Smartphone statistics, 2008

tote_b5 | 12 March, 2009 17:16

Gartner released their statistics about worldwide smartphone sales, which contains useful information not only the previous quarter (Q4 2008), but the whole past year. I'd like to share the following two figures with you:



Comments:
  • Nokia is still #1, but it's market position is seriously challenged by RIM, Apple and HTC.
  • Even Apple is suffering from decreased sales in Q4, but that didn't prevent them from being ranked as the third vendor by sales.


Comments:
  • Symbian had lived better days a year ago, but it's still a bit more than 50% of smartphones that runs this operating system.
  • RIM and Mac OS X performed exceptionally well even during the tough economical situation.
  • Although the share of Windows Mobile shrank a bit, it still maintains its third position. Only blinds can't see that not for long.

Finally, some words on regional sales:
  • Dramatic increase (69%) is experienced in sales of smartphone in North-America, which now accounts for 20% of mobile phones in this region. Carriers are agressivelypushing data plans that is beneficial for vendors, too, offering vertical mobile solutions from hardware manufacturing to providing developer SDKs to cloud services.
  • While overall device sales dropped, Asia/Pacific recorded a 2.3% growth in smartphone sales.
  • EMEA region were up by only 2%, Western-Europe sales increased by 9.6%. Samsung drove sales in 2008 with Omnia as its most successful product.

Tote

RSSComments

Thanks!

Sorcery-ltd | 12/03/2009, 18:26

Hi Tote,

Thanks for posting this - I've been waiting for these figures to come out. Although it wasn't mentioned in the full report, I think the market share for Symbian in Q4 was pretty much the same as Q3, no significant further decline.

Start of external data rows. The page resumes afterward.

-- ==== Sys2Proof/Tests/Slice0.lean ====
section
/-!
SUPPORT. Tests. The words and the expected results are those of 95_test_vectors.md (the vector's id stands in each comment)
or are worked out by hand from the named rule. Part 1: well-formedness and decoding. Part 2: single steps. Part 3: one state
and its operands for every obligation that has hypotheses.
-/

namespace Sys2Proof.Machine.Tests

/-! ## Part 1. Words -/

/-- The legality check refuses a function code above 0x19 (part 5, the first illegal word). -/
theorem test_wordLegal_refuses_unassigned_function : wordLegal 0x71A = false := by decide

/-- The legality check refuses an operate word with the indirect bit (part 5). -/
theorem test_wordLegal_refuses_indirect_operate : wordLegal 0xF00 = false := by decide

/-- The legality check accepts the highest legal word and the last operate word (part 5). -/
theorem test_wordLegal_accepts : wordLegal 0xEFF = true ∧ wordLegal 0x719 = true := by decide

/-- Every address an instruction can carry is a slot. -/
theorem test_wellFormed_highest_address : (Instr.lda true 0xFF).wellFormed = true := by decide

/-! Decoding, each word written bit by bit from the formats of 30_encoding.md R62: `i`, `opc`, `addr`. -/

theorem test_decode_lda : decode (0b1#1 ++ 0b000#3 ++ 0b00100000#8) = .ok (.lda true 0x20) := rfl
theorem test_decode_sta : decode (0b0#1 ++ 0b001#3 ++ 0b01000001#8) = .ok (.sta false 0x41) := rfl
theorem test_decode_br : decode (0b0#1 ++ 0b010#3 ++ 0b00010010#8) = .ok (.br false 0x12) := rfl
theorem test_decode_isa : decode (0b1#1 ++ 0b011#3 ++ 0b00001010#8) = .ok (.isa true 0x0A) := rfl
theorem test_decode_cal : decode (0b0#1 ++ 0b100#3 ++ 0b01000000#8) = .ok (.cal false 0x40) := rfl
theorem test_decode_swt : decode (0b1#1 ++ 0b101#3 ++ 0b00000001#8) = .ok (.swt true 0x01) := rfl
theorem test_decode_awt : decode (0b1#1 ++ 0b110#3 ++ 0b11111111#8) = .ok (.awt true 0xFF) := rfl
theorem test_decode_add : decode (0b0#1 ++ 0b111#3 ++ 0b00000000#8) = .ok .add := rfl
theorem test_decode_sub : decode (0b0#1 ++ 0b111#3 ++ 0b00000001#8) = .ok .sub := rfl
theorem test_decode_and : decode (0b0#1 ++ 0b111#3 ++ 0b00000010#8) = .ok .and := rfl
theorem test_decode_or : decode (0b0#1 ++ 0b111#3 ++ 0b00000011#8) = .ok .or := rfl
theorem test_decode_cle : decode (0b0#1 ++ 0b111#3 ++ 0b00000100#8) = .ok .cle := rfl
theorem test_decode_cma : decode (0b0#1 ++ 0b111#3 ++ 0b00000101#8) = .ok .cma := rfl
theorem test_decode_cme : decode (0b0#1 ++ 0b111#3 ++ 0b00000110#8) = .ok .cme := rfl
theorem test_decode_cir : decode (0b0#1 ++ 0b111#3 ++ 0b00000111#8) = .ok .cir := rfl
theorem test_decode_cil : decode (0b0#1 ++ 0b111#3 ++ 0b00001000#8) = .ok .cil := rfl
theorem test_decode_sza : decode (0b0#1 ++ 0b111#3 ++ 0b00001001#8) = .ok .sza := rfl
theorem test_decode_sze : decode (0b0#1 ++ 0b111#3 ++ 0b00001010#8) = .ok .sze := rfl
theorem test_decode_ica : decode (0b0#1 ++ 0b111#3 ++ 0b00001011#8) = .ok .ica := rfl
theorem test_decode_esw : decode (0b0#1 ++ 0b111#3 ++ 0b00001100#8) = .ok .esw := rfl
theorem test_decode_dsw : decode (0b0#1 ++ 0b111#3 ++ 0b00001101#8) = .ok .dsw := rfl
theorem test_decode_inp : decode (0b0#1 ++ 0b111#3 ++ 0b00001110#8) = .ok .inp := rfl
theorem test_decode_out : decode (0b0#1 ++ 0b111#3 ++ 0b00001111#8) = .ok .out := rfl
theorem test_decode_ski : decode (0b0#1 ++ 0b111#3 ++ 0b00010000#8) = .ok .ski := rfl
theorem test_decode_sko : decode (0b0#1 ++ 0b111#3 ++ 0b00010001#8) = .ok .sko := rfl
theorem test_decode_ei : decode (0b0#1 ++ 0b111#3 ++ 0b00010010#8) = .ok .ei := rfl
theorem test_decode_di : decode (0b0#1 ++ 0b111#3 ++ 0b00010011#8) = .ok .di := rfl
theorem test_decode_hlt : decode (0b0#1 ++ 0b111#3 ++ 0b00010100#8) = .ok .hlt := rfl
theorem test_decode_fork : decode (0b0#1 ++ 0b111#3 ++ 0b00010101#8) = .ok .fork := rfl
theorem test_decode_rst : decode (0b0#1 ++ 0b111#3 ++ 0b00010110#8) = .ok .rst := rfl
theorem test_decode_utm : decode (0b0#1 ++ 0b111#3 ++ 0b00010111#8) = .ok .utm := rfl
theorem test_decode_ldp : decode (0b0#1 ++ 0b111#3 ++ 0b00011000#8) = .ok .ldp := rfl
theorem test_decode_spa : decode (0b0#1 ++ 0b111#3 ++ 0b00011001#8) = .ok .spa := rfl

/-- The illegal words of part 5. -/
theorem test_decode_illegal :
    decode 0x71A = .error (.unassignedFunction 0x71A) ∧ decode 0x7FF = .error (.unassignedFunction 0x7FF) ∧
    decode 0xF00 = .error (.operateIndirect 0xF00) ∧ decode 0xF14 = .error (.operateIndirect 0xF14) ∧
    decode 0xFFF = .error (.operateIndirect 0xFFF) := ⟨rfl, rfl, rfl, rfl, rfl⟩

/-- The decoder of the opcode table's words: FORK; the indirect ISA; no word above 12 bits; no illegal word. -/
theorem test_decodeTableWord :
    decodeTableWord 16 0x715 = some .fork ∧ decodeTableWord 16 0xB0A = some (.isa true 0x0A) ∧
    decodeTableWord 16 0x1715 = none ∧ decodeTableWord 16 0x71A = none := by decide

/-! ## Part 2. Steps -/

/-- The state Z of 95_test_vectors.md. -/
def z : State := { State.reset with gs := true, s := true, tm := 0x10, pc := 0x10 }

/-- `m` with the word `w` in the slot PC names. -/
def withWord (w : Word12) (m : State) : State := { m with mem := Mem.set m.pc.toNat w m.mem }

/-- The next state an outcome holds. -/
def answer (o : Host.Outcome State Fault Refusal) : Option State :=
  match o with
  | .next t => some t
  | .fault _ => none
  | .refused _ => none

/-- A projection of the state one step leaves when slot PC holds `w`. -/
def ran {α : Type} (w : Word12) (m : State) (f : State → α) : Option α := (answer (step (withWord w m))).map f

/-- A row from the spec's notation: S, A1, A0, E, AC, PC, PC0. -/
def mkRow (s a1 a0 e : Bool) (ac : Word12) (pc pc0 : Word8) : Row :=
  { ctx := { s := s, a1 := a1, a0 := a0, e := e, ac := ac, pc := pc }, pc0 := pc0 }

/-! ### Memory reference -/

/-- E3, M2. -/
theorem test_lda_indirect : ran 0x820 { z with mem := [(0x20, 0x030), (0x30, 0x5A5)] }
    (fun t => (t.ar, t.i, t.dr, t.ac, t.ir, t.pc, t.tm)) = some (0x30, true, 0x5A5, 0x5A5, 0x820, 0x11, 0x0F) :=
  rfl

/-- M3. -/
theorem test_lda_empty : ran 0x040 z (fun t => (t.ar, t.pc, t.ac, t.tm, t.fault)) =
    some (0x40, 0x11, 0x000, 0x10, some (.emptyCell 0x40)) := by decide

/-- M4: the pointer is out of range at D2. -/
theorem test_lda_pointer_range : ran 0x820 { z with mem := [(0x20, 0x100)] }
    (fun t => (t.ar, t.i, t.fault)) = some (0x20, true, some (.indexOutOfRange 0x100)) := by decide

/-- M7: the store lands in the slot of the instruction itself. -/
theorem test_sta_own_slot : ran 0x110 { z with ac := 0x714 } (fun t => (t.mem, t.ir)) =
    some ([(0x10, 0x714)], 0x110) := by decide

/-- M9. -/
theorem test_br_indirect : ran 0xA20 { z with mem := [(0x20, 0x012)] } (fun t => (t.ar, t.i, t.pc)) =
    some (0x12, true, 0x12) := by decide

/-- M12: the decrement wraps below zero and then equals AC. -/
theorem test_isa_wraps : ran 0x342 { z with ac := 0xFFF, mem := [(0x42, 0x000)] }
    (fun t => (t.dr, t.slot 0x42, t.pc)) = some (0xFFF, some 0xFFF, 0x12) := by decide

/-- M13: the skip wraps PC. -/
theorem test_isa_skip_wraps_pc : ran 0x342 { z with pc := 0xFE, mem := [(0x42, 0x001)] }
    (fun t => (t.slot 0x42, t.pc)) = some (some 0x000, 0x00) := by decide

/-- M14: the sum wraps and no flag is written. -/
theorem test_cal_add : ran 0x440 { z with ac := 0xFFF, mem := [(0x40, 0x001)] }
    (fun t => (t.ac, t.dr, t.e, t.c)) = some (0x000, 0x001, false, false) := by decide

/-- M15: AC minus the operand. -/
theorem test_cal_subtract : ran 0x440 { z with a0 := true, mem := [(0x40, 0x001)] } (fun t => t.ac) = some 0xFFF := by
  decide

/-- M16, M17. -/
theorem test_alu_and_or : alu false true 0xF0F 0x3C3 = 0x303 ∧ alu true true 0xF0F 0x3C3 = 0xFCF := by decide

/-! ### Registers -/

/-- G1. -/
theorem test_add : ran 0x700 { z with a0 := true, a1 := true } (fun t => (t.a0, t.a1)) = some (false, false) := by decide
/-- G2. -/
theorem test_sub : ran 0x701 z (fun t => (t.a0, t.a1)) = some (true, false) := by decide
/-- G3. -/
theorem test_and : ran 0x702 z (fun t => (t.a0, t.a1)) = some (false, true) := by decide
/-- G4. -/
theorem test_or : ran 0x703 z (fun t => (t.a0, t.a1)) = some (true, true) := by decide
/-- G5. -/
theorem test_cle : ran 0x704 { z with e := true } (fun t => t.e) = some false := by decide
/-- G7. -/
theorem test_cma : ran 0x705 { z with ac := 0xA5A } (fun t => (t.ac, t.ar)) = some (0x5A5, 0x10) := by decide
/-- G8. -/
theorem test_cme : ran 0x706 z (fun t => t.e) = some true := by decide
/-- G11. -/
theorem test_cir : ran 0x707 { z with ac := 0x800, e := true } (fun t => (t.ac, t.e)) = some (0xC00, false) := by decide
/-- E6, G13. -/
theorem test_cil : ran 0x708 { z with ac := 0x800 } (fun t => (t.ac, t.e)) = some (0x000, true) := by decide
/-- G22: the skip from the last slot. -/
theorem test_sza_wraps : ran 0x709 { z with pc := 0xFF } (fun t => (t.ar, t.pc)) = some (0xFF, 0x01) := by decide
/-- G17. -/
theorem test_sza_not_taken : ran 0x709 { z with ac := 0x800 } (fun t => t.pc) = some 0x11 := by decide
/-- G18, G19. -/
theorem test_sze : ran 0x70A z (fun t => t.pc) = some 0x12 ∧ ran 0x70A { z with e := true } (fun t => t.pc) = some 0x11 := by
  decide
/-- G20. -/
theorem test_ica_wraps : ran 0x70B { z with ac := 0xFFF } (fun t => (t.ac, t.e, t.c)) = some (0x000, false, false) := by
  decide
/-- G23. -/
theorem test_ica_last_slot : ran 0x70B { z with pc := 0xFF, tm := 0x01, ac := 0x001 }
    (fun t => (t.ar, t.pc, t.ac, t.tm)) = some (0xFF, 0x00, 0x002, 0x00) := by decide

/-! ### Flags, input and output -/

/-- F1. -/
theorem test_esw : ran 0x70C z (fun t => t.sw) = some true := by decide
/-- F2. -/
theorem test_dsw : ran 0x70D { z with sw := true } (fun t => t.sw) = some false := by decide
/-- F5: zero-extended, the old high digit is gone. -/
theorem test_inp : ran 0x70E { z with inpr := 0xFF, ac := 0xABC, fgi := true } (fun t => (t.ac, t.fgi, t.inpr)) =
    some (0x0FF, false, 0xFF) := by decide
/-- F8. -/
theorem test_out_too_large : ran 0x70F { z with ac := 0x100, fgo := true }
    (fun t => (t.out, t.fgo, t.pc, t.tm, t.fault)) = some (0x00, true, 0x11, 0x10, some (.widthMismatch 0x100)) := by
  decide
/-- F9. -/
theorem test_out_truncates : ran 0x70F
    { z with ac := 0x1FE, fgo := true, cfg := { switchOnC := false, narrowPolicy := .truncate } }
    (fun t => (t.out, t.fgo, t.fault)) = some (0xFE, false, none) := by decide
/-- F10. -/
theorem test_ski : ran 0x710 { z with fgi := true } (fun t => (t.pc, t.fgi)) = some (0x12, true) := by decide
/-- F12. -/
theorem test_sko : ran 0x711 { z with fgo := true } (fun t => (t.pc, t.fgo)) = some (0x12, true) := by decide
/-- F3. -/
theorem test_ei : ran 0x712 z (fun t => t.ien) = some true := by decide
/-- F4. -/
theorem test_di : ran 0x713 { z with ien := true } (fun t => t.ien) = some false := by decide

/-! ### Scheduler -/

/-- E8, S1. -/
theorem test_hlt_last : ran 0x714 { z with tp := 1 } (fun t => (t.s, t.ns, t.pc, t.c, t.gs, t.tm)) =
    some (false, 1, 0x10, true, false, 0x0F) := by decide
/-- S3: NS wraps to 0 and equals TP. -/
theorem test_hlt_wraps : ran 0x714 { z with ns := 0xF } (fun t => (t.ns, t.gs)) = some (0, false) := by decide
/-- S5. -/
theorem test_fork : ran 0x715 { z with tp := 1, ac := 0x123, e := true, a0 := true }
    (fun t => (t.tar, t.tp, t.row 1, t.pc, t.scratch.ac)) =
    some (1, 2, mkRow true false true true 0x123 0x11 0x11, 0x11, 0x123) := by decide
/-- S7. -/
theorem test_fork_full : ran 0x715 { z with tp := 8 } (fun t => (t.tp, t.tar, t.scratch.pc, t.tm, t.fault)) =
    some (8, 0, 0x11, 0x10, some (.indexOutOfRange 0x008)) := by decide
/-- E5, S8. -/
theorem test_rst : ran 0x716
    { z with pc := 0x79, prc := 0x01, ac := 0x123, e := true, a0 := true, mem := [(0x01, 0x002)],
             rows := setRow State.reset.rows 2 (mkRow true true true true 0x123 0x7A 0x40) }
    (fun t => (t.ar, t.tar, t.pc, t.ac, t.s, t.e, t.row 2)) =
    some (0x01, 2, 0x40, 0x000, false, false, mkRow false false false false 0x000 0x40 0x40) := rfl
/-- S11. -/
theorem test_utm : ran 0x717 { z with mem := [(0x08, 0x020)] } (fun t => (t.ar, t.tm)) = some (0x08, 0x1F) := by decide
/-- S13. -/
theorem test_utm_zero : ran 0x717 { z with mem := [(0x08, 0x000)] } (fun t => t.tm) = some 0xFF := by decide
/-- S16. -/
theorem test_ldp : ran 0x718
    { z with ac := 0xFFF, mem := [(0x00, 0x003)],
             rows := setRow State.reset.rows 3 (mkRow false true false true 0x00C 0x55 0x50) }
    (fun t => (t.tar, t.pc, t.ac, t.e, t.a0, t.a1, t.s)) = some (3, 0x55, 0x00C, true, false, true, false) := rfl
/-- S17. -/
theorem test_spa_taken : ran 0x719 { z with prc := 0x01, ac := 0x002, mem := [(0x01, 0x002)] }
    (fun t => (t.pc, t.ar)) = some (0x12, 0x10) := by decide
/-- S20. -/
theorem test_swt : ran 0x501
    { z with ns := 1, ac := 0x00A, e := true, mem := [(0x00, 0x000), (0x01, 0x001)],
             rows := setRow (setRow State.reset.rows 0 (mkRow true false false false 0x000 0x00 0x10)) 1
               (mkRow false false true false 0x0BB 0x30 0x30) }
    (fun t => (t.prc, t.tar, t.ns, t.row 0, t.row 1, (t.pc, t.ac, t.e, t.a0, t.s))) =
    some (0x01, 1, 0, mkRow true false false true 0x00A 0x11 0x10, mkRow true false true false 0x0BB 0x30 0x30,
      (0x30, 0x0BB, false, true, true)) := rfl
/-- S22: a switch to oneself. -/
theorem test_swt_self : ran 0x500 { z with ac := 0x00A, mem := [(0x00, 0x000)] }
    (fun t => (t.pc, t.ac, t.ns, t.row 0)) =
    some (0x11, 0x00A, 0, mkRow true false false false 0x00A 0x11 0x00) := by decide
/-- E7, S25. -/
theorem test_awt_waits : ran 0x601
    { z with mem := [(0x01, 0x002)], rows := setRow State.reset.rows 2 (mkRow true false false false 0 0 0) }
    (fun t => (t.tar, t.pc, t.tm)) = some (2, 0x10, 0x0F) := by decide
/-- S28. -/
theorem test_awt_range : ran 0x601 { z with mem := [(0x01, 0xFFF)] } (fun t => (t.ar, t.fault)) =
    some (0x01, some (.indexOutOfRange 0xFFF)) := by decide
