-- ==== Sys2Proof/Machine/Dispatch.lean ====
section
/-!
DEFINITION. Which meaning each instruction has: one arm per constructor of `Instr`.
-/

namespace Sys2Proof.Machine

def exec (i : Instr) (s : State) : Host.Outcome State Fault Refusal :=
  match i with
  | .nop => Sys2Proof.Machine.execNop s
  | .init std spcc => Sys2Proof.Machine.execInit std spcc s
  | .beginEngine => Sys2Proof.Machine.execBegin s
  | .teardown => Sys2Proof.Machine.execTeardown s
  | .getwb => Sys2Proof.Machine.execGetwb s
  | .fbwr row col => Sys2Proof.Machine.execFbwr row col s
  | .commit => Sys2Proof.Machine.execCommit s
  | .getfc => Sys2Proof.Machine.execGetfc s
  | .getsc => Sys2Proof.Machine.execGetsc s
  | .csCoarse => Sys2Proof.Machine.execCsCoarse s
  | .csFine => Sys2Proof.Machine.execCsFine s
  | .lineActive => Sys2Proof.Machine.execLineActive s
  | .lineBlank => Sys2Proof.Machine.execLineBlank s
  | .lineVsync => Sys2Proof.Machine.execLineVsync s
  | .linePalsync => Sys2Proof.Machine.execLinePalsync s
  | .peEncN3 => Sys2Proof.Machine.execPeEncN3 s
  | .peEncN4 => Sys2Proof.Machine.execPeEncN4 s
  | .peEncP4 => Sys2Proof.Machine.execPeEncP4 s
  | .seqAdvance => Sys2Proof.Machine.execSeqAdvance s
  | .fbAlloc => Sys2Proof.Machine.execFbAlloc s
  | .csApply => Sys2Proof.Machine.execCsApply s
  | .csSynth => Sys2Proof.Machine.execCsSynth s

end Sys2Proof.Machine
end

I agree with you completely on Microsoft, certainly in the short term and probably for good. Their sales have been relying on Samsung Omnia (but next-gen Omnia HD is a Symbian product instead) and HTC (who are now the biggest fans of Android). Microsoft is now relying on (or probably paying lots to) LG to keep them alive in this market, I'm sure LG will find the same as everyone else - it's just not a very good platform.

I hope in future that they'll include Android separately from Linux, since the fact that Linux is under the hood is pretty irrelevant for Android... and it'd be good to know exactly what the figures are.